**Available records**
/-- Settles O25: the range check and the check of the multiple decide between the three ends of the
command. -/
theorem keygenMultipliesTheBasePoint : Obligations.KeygenMultipliesTheBasePoint := by
  refine ⟨fun c dk h1 hn => keygenResult_of_check_failed (inScalarRange_iff.2 ⟨h1, hn⟩),
    fun d s1 s => ⟨decode_keygen d s1,
      s.commitP d (keygenResult Config.curve (s.getF s1)), rfl, fun hout => ?_,
      fun h1 hn => ⟨fun hbad => ?_, fun hfin hon => ?_⟩⟩⟩
  · rw [keygenResult_of_out_of_range (inScalarRange_eq_false_iff.2 hout)]
    exact fails_fail s _
  · rw [keygenResult_of_check_failed (inScalarRange_iff.2 ⟨h1, hn⟩) hbad]
    exact fails_fail s _
  · rw [keygenResult_of_check_passed (inScalarRange_iff.2 ⟨h1, hn⟩) hfin hon]
    exact writesP_setP s d _

/-- Settles O26: by the group laws the multiple passes the check, which leaves the last end of
O25. -/
theorem keygenSucceedsInRange : Obligations.KeygenSucceedsInRange := by
  intro d s1 s h1 hn
  obtain ⟨-, -, -, -, -, -, hmultiple⟩ := groupLaws Config.curve Config.curve_admissible
  obtain ⟨hon, hfin⟩ := hmultiple (s.getF s1).toNat
  obtain ⟨-, hkeygen⟩ := keygenMultipliesTheBasePoint
  obtain ⟨-, t, hexec, -, hinRange⟩ := hkeygen d s1 s
  obtain ⟨-, hpassed⟩ := hinRange h1 hn
  have hwrites := hpassed (hfin h1 hn) hon
  have hd : t.getP d = scalarMult Config.curve (s.getF s1).toNat Config.curve.base := by
    obtain ⟨-, -, -, -, hP⟩ := hwrites
    rw [hP d, if_pos rfl]
  exact ⟨t, hexec, hwrites, hd ▸ hfin h1 hn, hd ▸ hon⟩

/-! ### Shared-key derivation (44_ecdh.md R171) -/

/-- `I2OSP` as its list of bytes: byte `j` holds the bits of weight `256 ^ (len - 1 - j)`
(00_scope.md R17). -/
theorem i2osp_eq_ofFn (x : Nat) : ∀ len : Nat,
    i2osp len x = List.ofFn fun j : Fin len => BitVec.ofNat 8 (x / 2 ^ (8 * (len - 1 - j.val)))
  | 0 => rfl
  | len + 1 => by
    rw [i2osp, i2osp_eq_ofFn x len, List.ofFn_succ, ← Nat.pow_mul (a := 2) (m := 8)]
    congr 2
    funext j
    rw [Fin.val_succ, Nat.add_sub_cancel, Nat.sub_add_eq, Nat.sub_right_comm]

section
variable {c : Curve} {Q : Point} (h : List Byte → Vector Byte 32) (dk : Word256)

theorem ecdhResult_of_invalid (hQ : Q.inf = true ∨ onCurve c Q = false) :
    ecdhResult c h dk Q = .error .invalidPublicKey := by
  rcases hQ with hQ | hQ <;> simp [ecdhResult, hQ]

theorem ecdhResult_of_degenerate (hfin : Q.inf = false) (hon : onCurve c Q = true)
    (hS : (scalarMult c dk.toNat Q).inf = true) :
    ecdhResult c h dk Q = .error .degenerateSecret := by
  simp [ecdhResult, hfin, hon, hS]

theorem ecdhResult_of_finite (hfin : Q.inf = false) (hon : onCurve c Q = true)
    (hS : (scalarMult c dk.toNat Q).inf = false) :
    ecdhResult c h dk Q
      = .ok (digest h (i2osp Config.xbytes (scalarMult c dk.toNat Q).x.toNat)) := by
  simp [ecdhResult, hfin, hon, hS]

end

/-- Settles O27: the checks of the public point and of the product decide between the three ends of
the command; the bytes hashed are those of `I2OSP`. -/
theorem ecdhDerivesTheSharedKey : Obligations.EcdhDerivesTheSharedKey := by
  intro d s1 s2 s
  refine ⟨decode_ecdh d s1 s2,
    s.commitF d (ecdhResult Config.curve Config.hash (s.getF s1) (s.getP s2)), rfl,
    fun hbad => ?_, fun hfin hon => ⟨fun hS => ?_, fun hS => ?_⟩⟩
  · rw [ecdhResult_of_invalid _ _ hbad]
    exact fails_fail s _
  · rw [ecdhResult_of_degenerate _ _ hfin hon hS]
    exact fails_fail s _
  · rw [ecdhResult_of_finite _ _ hfin hon hS, i2osp_eq_ofFn]
    exact ⟨_, writesF_setF s d _, digest_toNat Config.hash _⟩

/-! ### Both parties' keys (44_ecdh.md R172) -/

/-- The order being prime, it divides no product of two scalars in range. -/
theorem mul_mod_order_inRange {c : Curve} (hc : Config.Admissible c) {j k : Nat} (hj1 : 1 ≤ j)
    (hj : j ≤ c.n - 1) (hk1 : 1 ≤ k) (hk : k ≤ c.n - 1) :
    1 ≤ j * k % c.n ∧ j * k % c.n ≤ c.n - 1 := by
  have hpos := hc.n_prime.pos
  have hdvd : ¬ c.n ∣ j * k := hc.n_prime.not_dvd_mul
    (Nat.not_dvd_of_pos_of_lt hj1 (by omega)) (Nat.not_dvd_of_pos_of_lt hk1 (by omega))
  exact ⟨Nat.pos_of_ne_zero fun h => hdvd (Nat.dvd_of_mod_eq_zero h),
    Nat.le_sub_one_of_lt (Nat.mod_lt _ hpos)⟩

/-- The secret of two scalars in range is the multiple of `G` by their product modulo `n`, which is
not Infinity; the product does not tell which of the scalars is the private one. -/
theorem ecdhResult_scalarMult_base {c : Curve} (hc : Config.Admissible c)
    (h : List Byte → Vector Byte 32) {da db : Word256}
    (ha1 : 1 ≤ da.toNat) (ha : da.toNat ≤ c.n - 1) (hb1 : 1 ≤ db.toNat) (hb : db.toNat ≤ c.n - 1) :
    ecdhResult c h da (scalarMult c db.toNat c.base)
      = .ok (digest h (i2osp Config.xbytes
          (scalarMult c (da.toNat * db.toNat % c.n) c.base).x.toNat)) := by
  obtain ⟨-, -, -, -, hcomp, -, hmultiple⟩ := groupLaws c hc
  obtain ⟨hon, hfin⟩ := hmultiple db.toNat
  obtain ⟨-, hfinS⟩ := hmultiple (da.toNat * db.toNat % c.n)
  obtain ⟨hS, -⟩ := hcomp da.toNat db.toNat
  obtain ⟨h1, hn⟩ := mul_mod_order_inRange hc ha1 ha hb1 hb
  rw [← hS] at hfinS ⊢
  exact ecdhResult_of_finite h da (hfin hb1 hb) hon (hfinS h1 hn)

theorem exec_ecdh_of_ok {d s1 : FReg} {s2 : PReg} {s : State} {v : Word256}
    (hv : ecdhResult Config.curve Config.hash (s.getF s1) (s.getP s2) = .ok v) :
    ∃ t, exec (.ecdh d s1 s2) s = .next t ∧ WritesF d v s t := by
  refine ⟨s.commitF d (ecdhResult Config.curve Config.hash (s.getF s1) (s.getP s2)), rfl, ?_⟩
  rw [hv]
  exact writesF_setF s d v

/-- Settles O28: both commands derive the secret of the product of the two scalars. -/
theorem ecdhCommutes : Obligations.EcdhCommutes := by
  intro s a b d d' i j ha1 ha hb1 hb hi hj
  have hab := ecdhResult_scalarMult_base Config.curve_admissible Config.hash ha1 ha hb1 hb
  have hba := ecdhResult_scalarMult_base Config.curve_admissible Config.hash hb1 hb ha1 ha
  rw [← hj] at hab
  rw [← hi, mul_comm (s.getF b).toNat] at hba
  obtain ⟨t, hexec, hwrites⟩ := exec_ecdh_of_ok hab
  obtain ⟨t', hexec', hwrites'⟩ := exec_ecdh_of_ok hba
  exact ⟨t, t', _, hexec, hexec', hwrites, hwrites'⟩

end Sys2Proof.Machine
end

section
/-! PROOFS, ECDSA. The words of the two commands, the ends of the signer in the order of its checks,
the verifier's answer as one condition, and why it accepts what the signer writes: the point that it
recomputes is the signer's nonce point (45_ecdsa.md R180, R181, R183). -/

namespace Sys2Proof.Machine

open Sys2Proof.Safety

/-! ### Pairs of registers and the words of the commands (30_encoding.md R91, R100) -/

/-- A register with a successor names a well-formed pair, whose second register it is. -/
theorem pair_of_val_eq_succ {d d' : FReg} (h : d'.val = d.val + 1) :
    FPair.ok d = true ∧ pairSecond d = d' := by
  have hok : FPair.ok d = true := decide_eq_true (by omega)
  exact ⟨hok, Fin.ext ((pairSecond_val hok).trans h.symm)⟩

theorem decode_ecdsaSign {d : FPair} (hok : FPair.ok d = true) (s1 s2 s3 : FReg) :
    decode (commandWord 0x38 d s1 s2 s3) = .ok (.ecdsaSign d s1 s2 s3) :=
  decode_commandWord (op := 0x38#8) hok rfl

theorem decode_ecdsaVerify {s2 : FPair} (hok : FPair.ok s2 = true) (d s1 : FReg) (s3 : PReg) :
    decode (commandWord 0x39 d s1 s2 s3) = .ok (.ecdsaVerify d s1 s2 s3) :=
  decode_commandWord (op := 0x39#8) (s3 := pointField s3) hok
    (by simp only [encode, putP_eq_putF]; rfl)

**Exercise aim**
Reproduce the listing above exactly as far as the line with "exact writesP_setP s d _", that line included.

**Result for this task**
/-- Settles O25: the range check and the check of the multiple decide between the three ends of the
command. -/
theorem keygenMultipliesTheBasePoint : Obligations.KeygenMultipliesTheBasePoint := by
  refine ⟨fun c dk h1 hn => keygenResult_of_check_failed (inScalarRange_iff.2 ⟨h1, hn⟩),
    fun d s1 s => ⟨decode_keygen d s1,
      s.commitP d (keygenResult Config.curve (s.getF s1)), rfl, fun hout => ?_,
      fun h1 hn => ⟨fun hbad => ?_, fun hfin hon => ?_⟩⟩⟩
  · rw [keygenResult_of_out_of_range (inScalarRange_eq_false_iff.2 hout)]
    exact fails_fail s _
  · rw [keygenResult_of_check_failed (inScalarRange_iff.2 ⟨h1, hn⟩) hbad]
    exact fails_fail s _
  · rw [keygenResult_of_check_passed (inScalarRange_iff.2 ⟨h1, hn⟩) hfin hon]
    exact writesP_setP s d _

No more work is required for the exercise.